Recreating Fingerprint Images by Convolutional Neural Network Autoencoder Architecture
Author(s) -
Sergio Saponara,
Abdussalam Elhanashi,
Qinghe Zheng
Publication year - 2021
Publication title -
ieee access
Language(s) - English
Resource type - Journals
SCImago Journal Rank - 0.587
H-Index - 127
ISSN - 2169-3536
DOI - 10.1109/access.2021.3124746
Subject(s) - aerospace , bioengineering , communication, networking and broadcast technologies , components, circuits, devices and systems , computing and processing , engineered materials, dielectrics and plasmas , engineering profession , fields, waves and electromagnetics , general topics for engineers , geoscience , nuclear engineering , photonics and electrooptics , power, energy and industry applications , robotics and control systems , signal processing and analysis , transportation
Fingerprint recognition systems have been applied widely to adopt accurate and reliable biometric identification between individuals. Deep learning, especially Convolutional Neural Network (CNN) has made a tremendous success in the field of computer vision for pattern recognition. Several approaches have been applied to reconstruct fingerprint images. However, these algorithms encountered problems with various overlapping patterns and poor quality on the images. In this work, a convolutional neural network autoencoder has been used to reconstruct fingerprint images. An autoencoder is a technique, which is able to replicate data in the images. The advantage of convolutional neural networks makes it suitable for feature extraction. Four datasets of fingerprint images have been used to prove the robustness of the proposed architecture. The dataset of fingerprint images has been collected from various real resources. These datasets include a fingerprint verification competition (FVC2004) database, which has been distorted.
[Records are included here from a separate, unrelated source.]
-- ==== Sys2Proof/Machine/Float.lean ====
section
/-! DEFINITION. The number format and the arithmetic primitives (R7 to R10, R13 to R15): binary64 with every
result computed exactly and rounded once, to nearest with ties to even.

Every finite binary64 value is a whole number of units of 2^-1074, the least subnormal. The exact result of a
primitive is a whole number or a quotient of whole numbers of units, and `roundMag` narrows it. -/

namespace Sys2Proof.Machine

/-- Units of 2^-1074 in the number one. -/
@[irreducible] def scale : Nat := 2 ^ 1074

/-- The low 63 bits of an infinity: every finite magnitude is below it, every NaN above. -/
def infMag : Nat := 0x7ff0000000000000

/-- Bit 63. -/
def signBit (a : F64) : Bool := a.msb

/-- Bits 62:0 as a number. -/
def magBits (a : F64) : Nat := a.toNat % 2 ^ 63

/-- The word with the given sign and low 63 bits. -/
def pack (neg : Bool) (mag : Nat) : F64 := BitVec.ofNat 64 (mag + if neg then 2 ^ 63 else 0)

/-- True for every NaN (R15). -/
def isNaN (a : F64) : Bool := decide (infMag < magBits a)

/-- True for the two infinities. -/
def isInf (a : F64) : Bool := decide (magBits a = infMag)

/-- False for the infinities and every NaN (R15). -/
def isFinite (a : F64) : Bool := decide (magBits a < infMag)

/-- True for `+0.0` and `-0.0`. -/
def isZero (a : F64) : Bool := decide (magBits a = 0)

/-- `fneg`: invert bit 63, no rounding (R8). -/
def fneg (a : F64) : F64 := a ^^^ 0x8000000000000000#64

/-- `fabs`: clear bit 63, no rounding (R8). -/
def fabs (a : F64) : F64 := a &&& 0x7fffffffffffffff#64

/-- The size, in units of 2^-1074, of a finite value with these low 63 bits (R7): a subnormal is its
fraction, a normal value has the hidden bit and is scaled by its exponent. -/
@[irreducible] def unitsOf (mag : Nat) : Nat :=
  if mag < 2 ^ 52 then mag else (2 ^ 52 + mag % 2 ^ 52) * 2 ^ (mag / 2 ^ 52 - 1)

/-- A finite value in units of 2^-1074. -/
def signedUnits (a : F64) : Int :=
  if signBit a then -(unitsOf (magBits a) : Int) else (unitsOf (magBits a) : Int)

/-- The quotient `n / d` rounded to the nearest whole number, ties to even. -/
@[irreducible] def rne (n d : Nat) : Nat :=
  if 2 * (n % d) < d ∨ (2 * (n % d) = d ∧ n / d % 2 = 0) then n / d else n / d + 1

/-- The low 63 bits of the binary64 value nearest to `n / d` units, ties to even; infinity on overflow (R8).
`e` is the exponent of the unit in the last place, and a carry out of the fraction moves into the exponent. -/
@[irreducible] def roundMag (n d : Nat) : Nat :=
  let e := Nat.log2 (n / d) - 52
  min (e * 2 ^ 52 + rne n (d * 2 ^ e)) infMag

/-- The exact sum of two finite values, rounded once. An exact zero is `-0.0` only when both
operands are negative zeros. -/
def addFinite (a b : F64) : F64 :=
  let sum := signedUnits a + signedUnits b
  if sum = 0 then pack (signBit a && signBit b) 0 else pack (decide (sum < 0)) (roundMag sum.natAbs 1)

/-- IEEE 754 addition (R8); `none` is a NaN result. -/
def ieeeAdd (a b : F64) : Option F64 :=
  if isNaN a || isNaN b then none
  else if isInf a then (if isInf b && (signBit a != signBit b) then none else some a)
  else if isInf b then some b
  else some (addFinite a b)

/-- IEEE 754 subtraction (R8); `none` is a NaN result. -/
def ieeeSub (a b : F64) : Option F64 := ieeeAdd a (fneg b)

/-- The sign of a product or a quotient. -/
def signXor (a b : F64) : Bool := signBit a != signBit b

/-- IEEE 754 multiplication (R8); `none` is a NaN result. -/
def ieeeMul (a b : F64) : Option F64 :=
  if isNaN a || isNaN b then none
  else if isInf a || isInf b then
    (if isZero a || isZero b then none else some (pack (signXor a b) infMag))
  else some (pack (signXor a b) (roundMag (unitsOf (magBits a) * unitsOf (magBits b)) scale))

/-- IEEE 754 division (R8); `none` is a NaN result. -/
def ieeeDiv (a b : F64) : Option F64 :=
  if isNaN a || isNaN b then none
  else if isInf a then (if isInf b then none else some (pack (signXor a b) infMag))
  else if isInf b then some (pack (signXor a b) 0)
  else if isZero b then (if isZero a then none else some (pack (signXor a b) infMag))
  else some (pack (signXor a b) (roundMag (unitsOf (magBits a) * scale) (unitsOf (magBits b))))

/-- The default primitives of R5: IEEE 754 binary64, round to nearest, ties to even (R8). -/
def ieeeArith : Arith := { fadd := ieeeAdd, fsub := ieeeSub, fmul := ieeeMul, fdiv := ieeeDiv }

/-- The primitives an instance was built with (R5, assumption 3). -/
def arithOf (p : Params) : Arith :=
  match p.primitives with
  | .binary64 => ieeeArith
  | .other k => Config.otherArith k

/-- A NaN with the sign and payload of `w`: the exponent is all ones, and a zero fraction, which would
make an infinity, becomes the quiet bit. Every NaN is the image of itself. -/
def forceNaN (w : F64) : F64 :=
  pack (signBit w) (infMag + if w.toNat % 2 ^ 52 = 0 then 2 ^ 51 else w.toNat % 2 ^ 52)

/-- Draw number `n`: some NaN, which one is left open (R10). DESIGN CHOICE (assumption 4): two machines at the
same draw number draw the same NaN, which the spec leaves open (R18, R176). -/
def someNaN (n : Nat) : F64 := forceNaN (Config.freeNaN n)

/-- `fadd(a, b)` of the primitives `A`; a NaN result is draw number `n`. -/
@[irreducible] def fadd (A : Arith) (n : Nat) (a b : F64) : F64 := (A.fadd a b).getD (someNaN n)

/-- `fsub(a, b)` of the primitives `A`; a NaN result is draw number `n`. -/
@[irreducible] def fsub (A : Arith) (n : Nat) (a b : F64) : F64 := (A.fsub a b).getD (someNaN n)

/-- `fmul(a, b)` of the primitives `A`; a NaN result is draw number `n`. -/
@[irreducible] def fmul (A : Arith) (n : Nat) (a b : F64) : F64 := (A.fmul a b).getD (someNaN n)

/-- `fdiv(a, b)` of the primitives `A`; a NaN result is draw number `n`. -/
@[irreducible] def fdiv (A : Arith) (n : Nat) (a b : F64) : F64 := (A.fdiv a b).getD (someNaN n)

/-- A key whose order is the numeric order of the values that are not NaN; both zeros have key 0. -/
def orderKey (a : F64) : Int := if signBit a then -(magBits a : Int) else (magBits a : Int)

/-- `feq(a, b)` (R15). -/
def feq (a b : F64) : Bool := !isNaN a && !isNaN b && decide (orderKey a = orderKey b)

/-- `fgt(a, b)` (R15). -/
def fgt (a b : F64) : Bool := !isNaN a && !isNaN b && decide (orderKey b < orderKey a)

/-- `roundHalfEven(q)` for a finite `q` (R13). -/
@[irreducible] def roundHalfEven (q : F64) : Int :=
  if signBit q then -(rne (unitsOf (magBits q)) scale : Int) else (rne (unitsOf (magBits q)) scale : Int)

/-- `f64_of_int(n)`, exact for `|n| ≤ 2^53` (R14). -/
@[irreducible] def f64OfInt (n : Int) : F64 := pack (decide (n < 0)) (roundMag (n.natAbs * scale) 1)

end Sys2Proof.Machine
end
The proposed approach has been assessed by calculating the cumulative match characteristics (CMC) between the reconstructed and the original features. We obtained promising results of identification rate from four datasets of fingerprints images (Dataset I, Dataset II, Dataset III, Dataset IV) with 98.1%, 97%, 95.9%, and 95.02% respectively by CNN autoencoder. The proposed architecture was tested and compared to the other state-of-the-art methods. The achieved experimental results show that the proposed solution is suitable for recreating a complex context of fingerprinting images.